Em entrevista ao National Catholic Reporter, Marie Collins disse estar preocupada com que uma possível mudança de se colocar os sobreviventes em um novo painel consultivo, separado da Pontifícia Comissão, venha a significar que eles não serão consultados em todos os assuntos que o grupo vier a considerar.
“Tenho sensação de ser um passo atrás”, disse Collins em entrevista por email no dia 3 de outubro.
“A importância da presença de sobreviventes na comissão ficou reconhecida quando ela foi criada em 2014”, continuou. “Ainda é importante que esta perspectiva esteja incluída nas deliberações do grupo”.
“O meu medo é que o painel consultivo venha a ser relegado ao envolvimento apenas em itens considerados adequados a eles, enquanto o restante do trabalho se daria sem a contribuição destas pessoas, dos sobreviventes”, disse ela.
Collins, que era a última participante ativa da Pontifícia Comissão na qualidade de sobrevivente de abusos, renunciou continuar participando do grupo em 1º de março. Em nota escrita ao National Catholic Reporter na ocasião, ela afirmou que decidiu deixar o grupo após perder as esperanças de que os funcionários e autoridades vaticanas cooperariam com os trabalhos.
Na entrevista, Collins respondeu a uma pergunta sobre as recentes declarações feitas por Krysten Winter-Green, que atualmente participa da comissão papal. Winter-Green contou ao National Catholic Reporter, em entrevista no dia 14 de agosto, que o grupo estava avaliando os prós e contras de não ter mais o envolvimento direto de sobreviventes de abuso sexual na comissão e substituí-los por um painel consultivo à parte.
Collins também escreveu na entrevista sobre a possibilidade de que a estrutura da comissão possa se alterar nos próximos meses, quando se completarão os três anos desde a sua criação.
Sugeriu que a comissão receba o poder de auditar como o Vaticano implementa as suas recomendações depois que o papa as aprova. Também manifestou preocupação com que o dicastério vaticano para a comissão não deve desempenhar um papel muito grande nas tomadas de decisão em nome do grupo.

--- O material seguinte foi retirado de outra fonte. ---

/-- FAB_SCHED_LOAD on a live facet with no load in progress, while SEALED, puts the facet in LOADING with the frame it
resolved and reads the blob. A blob that passes the checks puts the facet in READY and keeps the blob, while another
live facet has none yet. FAB_SCHED_ACTIVATE with every live facet ready for one frame, which has begun, makes every live
facet ACTIVE with its own blob in force and ends the loads, whatever flits of the old schedule slip; before that frame
it changes nothing but the flits that sources wrote. FAB_SCHED_CLEAR marks a schedule in force to end, and
when the next frame begins no live facet is ACTIVE and no schedule in force. LOAD in FAB_SCHED_CTRL while the hallmark is not SEALED leaves every live facet REFUSED with reason
0x0A and the refusing facet in the refuse register, ends every load, and leaves the schedule in force. (04_fabric.md
R86, 04_fabric.md R87, 04_fabric.md R88, 04_fabric.md R89, 04_fabric.md R90.) -/
def Obligations.FabricScheduleCommandsComplete : Prop :=
  (∀ (s : State) (f : Nat), alive s = true → isSealedNow s = true → f < 8 → fabricLive s f = true →
    schedState s f ≠ 1 → schedState s f ≠ 2 →
    ∃ t, exec (.fabSchedLoad f) s = .next t ∧ schedState t f = 1 ∧
      look t.fabric.loads f = some ⟨resolveFrame (regGet s (fKey f 0xC)).toNat (frameNo s.clk.grains.toNat), none⟩ ∧
      t.fabric.active = s.fabric.active ∧
      t.outs = (askOwner s (pair (regGet s) (fKey f 0)) (regGet s (fKey f 8)).toNat).outs ∧
      t.ports = (askOwner s (pair (regGet s) (fKey f 0)) (regGet s (fKey f 8)).toNat).ports) ∧
  (∀ (s : State) (f g : Nat) (b : List Byte) (l : SchedLoad), alive s = true → f < 8 → fabricLive s f = true →
    look s.fabric.loads f = some l → l.frame.isSome = true → schedState s f = 1 →
    checkBlob s (regGet s (fKey f 8)).toNat b = none →
    g < 8 → g ≠ f → fabricLive s g = true → look s.fabric.loads g = none →
    ∃ t, exec (.fabSchedBlobChecked f b) s = .next t ∧ schedState t f = 2 ∧
      look t.fabric.loads f = some ⟨l.frame, some b⟩ ∧ t.fabric.active = s.fabric.active) ∧
  (∀ (s : State) (w : List SchedWrites), alive s = true → frameBegun s = true → allReady s = true → (agreedFrame s).isSome = true →
    (∀ q, q ∈ s.fabric.inject → ∀ x, x ∈ q.2 → x.flit.flow < 4096) →
    ∃ t, exec (.fabSchedActivate w) s = .next t ∧ t.fabric.loads = [] ∧
      ∀ f, f < 8 → fabricLive s f = true → schedState t f = 3 ∧
        schedOn t f = (look s.fabric.loads f).bind (fun l => l.blob)) ∧
  (∀ (s : State) (w : List SchedWrites), alive s = true → frameBegun s = false →
    ∃ t, exec (.fabSchedActivate w) s = .next t ∧ t.fabric.loads = s.fabric.loads ∧ t.fabric.active = s.fabric.active ∧
      { t with fabric := s.fabric } = s) ∧
  (∀ (s : State) (f : Nat), alive s = true → f < 8 → fabricLive s f = true →
    exec (.fabSchedClear f) s = .next (if s.fabric.active = [] then s else { s with fabric := { s.fabric with ending := true } })) ∧
  (∀ s : State, s.pending = [] → s.supply.powerGood = true → s.clk.locked = true → s.fabric.ending = true → s.fabric.inject = [] →
    grainInFrame (s.clk.grains + 1#64).toNat = 0 →
    ∃ t, step s = .next t ∧ t.fabric = ⟨s.fabric.loads, [], [], false⟩ ∧
      (∀ g, g < 8 → fabricLive s g = true → schedState t g = if schedState s g = 3 then 0 else schedState s g) ∧
      { t with regs := s.regs, fabric := s.fabric, clk := s.clk } = s) ∧
  (∀ (s : State) (f : Nat), alive s = true → isSealedNow s = false → f < 8 → fabricLive s f = true →
    schedState s f ≠ 1 → schedState s f ≠ 2 →
    ∃ t, exec (.fabSchedLoad f) s = .next t ∧ t.fabric = { s.fabric with loads := [] } ∧
      ∀ g, g < 8 → fabricLive s g = true →
        schedState t g = 4 ∧ regGet t (fKey g 0x14) = BitVec.ofNat 32 (0xA * 2 ^ 24 + f * 2 ^ 16))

“A mudança mais retrógrada seria tentar transferir a responsabilidade pelo planejamento das diretrizes ou da tomada de decisão sobre como o trabalho deve ser feito, tirando-o dos membros da comissão e passando para o departamento vaticano”, disse Collins. “Se esta perda de independência acontecer, a meu ver ela enfraqueceria totalmente a credibilidade da Pontifícia Comissão”.
O que achou da notícia de que a Pontifícia Comissão para a Tutela dos Menores está considerando uma reestruturação de forma que não mais tenha a participação direta de sobreviventes, mas sim tendo-os em um painel consultivo à parte?
Tenho sensação de ser um passo atrás. A importância da presença de sobreviventes na comissão ficou reconhecida quando ela foi criada. Ainda é importante que esta perspectiva esteja incluída nas deliberações do grupo agora neste segundo mandato.
A senhora acha possível que a Comissão ainda seja uma voz confiável sob esse modelo proposto, sem a participação direta de sobreviventes?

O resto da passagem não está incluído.